One of the most noteworthy points for Warner was the discussions around problem solving.
“In our discussions, we reviewed the purpose of standard work as an opportunity to solve problems. Standard work is not simply a document to hold people
accountable to,” she said. “We should be using the documented standard work to measure against, to determine current state, our actual condition now.”
Kaschak said the process of lean culture is one that needs to be continually practiced. Those that do, he said, are the successful ones.
“This helps retain employees,” he said. “Young people want to be involved in the process.”
While the concept might sound easy, Kaschak said it takes time and practice.
“You will stumble but as long as you have the three elements in mind, you will succeed,” he added.
Lewis said the method is taught at MRC several times a year. The six-day course teaches the fundamentals of the method and how to put them into practice.
MRC has a factory simulator on site so participants can learn in a chaotic environment.

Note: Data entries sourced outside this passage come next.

/-- A word written to a register of a context's command record, or to DATA INDEX, replaces its fields and reads back
them; while the context is busy it is refused with CONTEXT_LOCKED. A word written to a read-only or unimplemented
address is ignored. A word at EVENT FLAGS 1 or 2, EVENT ENABLES, INT CONFIG or DATA is the command of that register's own
row. A word with no address of its own, a form that is the model's choice (log 7), goes to the current address of the
write frame in progress, whichever register is there (R155, R158); with no write frame in progress it changes nothing,
by the model's choice (log 9). The read-only registers read the state, with the values of R161 to R165, and an
unimplemented address reads 0. -/
def Obligations.RegisterWordsReplaceRegisters : Prop :=
  (∀ (s : State) (p : Port), s.showsGlobals p ∧ (∀ c, s.showsContext p c) ∧
    ∀ a, isUnimplemented a → s.windowRead p a = 0) ∧
  ∀ (s : State) (p : Port) (w : Word),
    (exec (.registerWrite p (.address 0x05) w) s = exec (.dataFlagClear p (w.extractLsb' 0 16)) s ∧
      exec (.registerWrite p (.address 0x06) w) s = exec (.spaceFlagClear p (w.extractLsb' 0 16)) s ∧
      (∀ k : Fin 3, exec (.registerWrite p (.address (BitVec.ofNat 7 (7 + k.val))) w) s =
        exec (.eventEnablesWrite p k w) s) ∧
      exec (.registerWrite p (.address 0x0A) w) s = exec (.intConfigWrite p w) s ∧
      ∀ c : Fin 4, exec (.registerWrite p (.address (BitVec.ofNat 7 (0x29 + 0x10 * c.val))) w) s =
        exec (.dataWrite (ctxOf p c) w) s) ∧
    (∀ (c : Fin 4) (k : Fin 5),
      let cx := ctxOf p c
      let a : WindowAddr := BitVec.ofNat 7 (0x20 + 0x10 * c.val + if k = 4 then 10 else k.val)
      let free := (s.ctx cx).state = .idle ∨ (s.ctx cx).state = .done
      let r := (s.ctx cx).command
      s.takesWord p .write a →
      (free → ∃ t, exec (.registerWrite p (.address a) w) s = .next t ∧ (∀ x, x ≠ cx → t.ctx x = s.ctx x) ∧
        s.wordChanges t p .write a (s.port p) ∧
        t.windowRead p a = w &&& [0xFFF#32, 0x0FFF00FF#32, 0xFFFFFFFF#32, 0x1FFFFFFF#32, 0xF#32].getD k.val 0 ∧
        t.ctx cx = { s.ctx cx with
          index := if k = 4 then (t.ctx cx).index else (s.ctx cx).index
          command := if k = 0 then { r with
              code := w.extractLsb' 0 8
              mode := if w.getLsbD 8 then .wait else .nowait
              priority := if w.getLsbD 9 then .urgent else .normal
              selector := match w.getLsbD 11, w.getLsbD 10 with
                | false, false => .primary
                | false, true => .alternate
                | true, false => .override
                | true, true => .unused }
            else if k = 1 then { r with object := w.extractLsb' 0 8, offset := w.extractLsb' 16 12 }
            else if k = 2 then { r with operand := w }
            else if k = 3 then { r with timeout := w.extractLsb' 0 16, count := w.extractLsb' 16 13 } else r }) ∧
      (¬ free → ∃ t, exec (.registerWrite p (.address a) w) s = .next t ∧ t.contexts = s.contexts ∧
        s.wordChanges t p .write a
          { s.port p with windowError := true, errorCause := .contextLocked, errorAddr := a })) ∧
    (∀ a : WindowAddr, a.toNat ∈ [0x00, 0x01, 0x03, 0x0B, 0x0C] ∨ isUnimplemented a ∨
        (0x20 ≤ a.toNat ∧ a.toNat < 0x60 ∧ 5 ≤ a.toNat % 16 ∧ a.toNat % 16 ≤ 8) → s.takesWord p .write a →
      ∃ t, exec (.registerWrite p (.address a) w) s = .next t ∧ t.contexts = s.contexts ∧
        s.wordChanges t p .write a (s.port p)) ∧
    (∀ a, (s.port p).frame = .inFrame .write a →
      exec (.registerWrite p .current w) s = exec (.registerWrite p (.address a) w) s) ∧
    ((∀ a, (s.port p).frame ≠ .inFrame .write a) → exec (.registerWrite p .current w) s = .next s)

/-- A fall of chip select begins a header byte period, and the header byte opens a frame with its direction and starting
address. Its words are of its direction and at its current address, which moves on from word to word but stays at LOG
and DATA: any other word, and any word in the header byte period, is none of the frame's and changes nothing, by the
model's choice (log 9). A write frame that ends inside a word raises FRAME_SHORT at that word's address and changes
nothing else; a read frame, a header byte, or the rest of a cut frame, ends with nothing raised. That a header byte opens
a frame with no fall of chip select before it is the model's choice (log 7). The data output is driven only in a frame: 0
in the header byte period and in a write frame, and in a read frame the word whose first bit has been sent. Between two
words of a read frame it holds its level, 0 up to the first word and then the last bit sent, by the model's reading of
R168 (log 8). -/
def Obligations.FramesOpenAndEnd : Prop :=
  (∀ a : WindowAddr, AddrAfter a (nextAddr a)) ∧
  (∀ (s : State) (i : Instr) (p : Port) (dir : Direction) (a : WindowAddr), wordOf i = some (p, dir, a) →
    (∀ d b, (s.port p).frame = .inFrame d b → ¬ (d = dir ∧ b = a)) → (s.port p).frame ≠ .none → exec i s = .next s) ∧
  (∀ (s : State) (p : Port),
    (s.resetHeld = true ∨ (s.port p).frame = .none → s.dataOutput p = .highImpedance) ∧
      (s.resetHeld = false → ((s.port p).frame = .header ∨ ∃ a, (s.port p).frame = .inFrame .write a) →
        s.dataOutput p = .level false) ∧
      (∀ a l, s.endsWord p a l → s.dataOutput p = .sending l.value) ∧
      ∀ a, s.beginsWord p a → ((s.port p).sent = none → s.dataOutput p = .level false) ∧
        ∀ w, (s.port p).sent = some w → s.dataOutput p = .level (w.getLsbD 0)) ∧
  ∀ (s : State) (p : Port), s.resetHeld = false →
    (∃ t, exec (.headerByte p .chipSelect) s = .next t ∧ t.contexts = s.contexts ∧ s.keepsBut t [.ports] ∧
      s.keepsPortsBut t p ∧ t.port p = { s.port p with frame := .header, latch := none, sent := none } ∧
      t.dataOutput p = .level false) ∧
    (∀ byte : BitVec 8, ∃ t, exec (.headerByte p (.byte byte)) s = .next t ∧ t.contexts = s.contexts ∧ s.keepsBut t [.ports] ∧
      s.keepsPortsBut t p ∧ t.port p = { s.port p with
        frame := .inFrame (if byte.getLsbD 7 then .read else .write) (byte.extractLsb' 0 7), latch := none
        sent := none } ∧ t.dataOutput p = .level false) ∧
    ∀ bits : Fin 32, bits ≠ 0 →
      ∃ t, exec (.frameShort p bits) s = .next t ∧ t.contexts = s.contexts ∧ s.keepsBut t [.ports] ∧
        s.keepsPortsBut t p ∧
        (∀ a, (s.port p).frame = .inFrame .write a → t.port p = { s.port p with
          frame := .none, latch := none, windowError := true, errorCause := .frameShort, errorAddr := a }) ∧
        ((∀ a, (s.port p).frame ≠ .inFrame .write a) → t.port p = { s.port p with frame := .none, latch := none })
end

“This is a realistic setting where they receive orders and produce tangible products,” Lewis said. “We coach them through problems so they can deliver a quality product the customer expects.”
MRC also runs a Master Lean Certification once a year that runs for 12 days. Kaschak said his team goes on site to practice the methodology with real problems and opportunities.
“This allows visibility into real problems,” he said. And while it benefits the host, it benefits the participants as well because they see it in action in real time.
“This allows participants to think outside the box to advance their journey,” Lewis said.